* [ACTIVITY] Taking the line that contains "def ringCycle : Nat := 8 * second" as the starting point, give again exactly every line up to and including the last line of the records below.

· · ·

-- ==== Sys2Proof/Config.lean ====
section
/-! DEFINITION. What one part fixes: its sizes, limits and durations, each from the rule named beside it, and the one
free value of the model. Times are in microseconds, the finest unit the manual uses (log entry 2). -/

namespace Sys2Proof.Config

/-- FREE VALUE (log entry 9). A count that stands at the top of its range gains 1 where the manual states no result:
nothing constrains what it becomes. The argument is the model's own counter of such events, so two events are unrelated. -/
opaque freeWord : Nat → BitVec 32

/-- What a byte of page memory that nothing has written reads as. DESIGN CHOICE (log entry 3). -/
def unwrittenByte : Byte := 0

/-- Page memory is 64 MiB (spec/00_scope.md section 1; addresses of 26 bits). -/
def memoryBytes : Nat := 67108864
/-- The control region is 64 KiB (R1). -/
def controlBytes : Nat := 65536
/-- A store block (R63). -/
def blockBytes : Nat := 1024
/-- The charge log area: 1,024 records of 64 bytes (R3). -/
def logBytes : Nat := 65536
/-- Charge records in the log ring (R194). -/
def logRecords : Nat := 1024
/-- The unread count at whose reaching LOG is raised (R194). -/
def logHighMark : Nat := 768
/-- Largest bytes of one store request (R14). -/
def requestBytes : Nat := 64
/-- Host grants allowed while an internal request waits (R15). -/
def passedOverLimit : Nat := 8
/-- The reserve at power-on (R80), and the field value that keeps the reserve in force (R61). -/
def powerOnReserve : Nat := 32
def keepReserve : Nat := 65535
/-- Lines of a page (R70, R88). -/
def pageLines : Nat := 4096
/-- Pages of a document (R69). -/
def documentPages : Nat := 200
/-- Destinations of a document (R103). -/
def documentDestinations : Nat := 64
/-- Bytes of a coded line (R45, R49). -/
def lineBytes : Nat := 1024
/-- Stored bytes a send or print stream holds read ahead (R144, R163). -/
def readAheadBytes : Nat := 2048
/-- The coded queue length above which no further line is taken (R86, R152). -/
def codedQueueMark : Nat := 1024
/-- Consecutive concealed lines that make a page POOR (R154, R155). -/
def badRunMark : Nat := 12

/-- Hold limit at power-on and its bounds, in microseconds (R12). -/
def powerOnHoldLimit : Nat := 40
def holdLimitMin : Nat := 2
def holdLimitMax : Nat := 250

/-- One millisecond and one second, in microseconds. -/
def ms : Nat := 1000
def second : Nat := 1000000
def secondsPerDay : Nat := 86400
/-- Ring qualifier (R119). -/
def ringQualifier : Nat := 150 * ms
/-- Ring cycle timer, and the time a line with a counted burst is not free (R107, R119). -/
def ringCycle : Nat := 8 * second
/-- Qualified meter pulse widths (R120). -/
def meterMin : Nat := 30 * ms
def meterMax : Nat := 300 * ms
/-- Loop loss (R121). -/
def loopLoss : Nat := 400 * ms
/-- Loop check (R126). -/
def loopCheck : Nat := 1 * second
/-- Pulse break, pulse make and interdigit time (R130). -/
def pulseBreak : Nat := 60 * ms
def pulseMake : Nat := 40 * ms
def interdigit : Nat := 700 * ms
/-- Budget grace (R187). -/
def grace : Nat := 30 * second

end Sys2Proof.Config
end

· · ·

* [RESPONSE AREA]
def ringCycle : Nat := 8 * second
/-- Qualified meter pulse widths (R120). -/
def meterMin : Nat := 30 * ms
def meterMax : Nat := 300 * ms
/-- Loop loss (R121). -/
def loopLoss : Nat := 400 * ms
/-- Loop check (R126). -/
def loopCheck : Nat := 1 * second
/-- Pulse break, pulse make and interdigit time (R130). -/
def pulseBreak : Nat := 60 * ms
def pulseMake : Nat := 40 * ms
def interdigit : Nat := 700 * ms
/-- Budget grace (R187). -/
def grace : Nat := 30 * second

end Sys2Proof.Config
end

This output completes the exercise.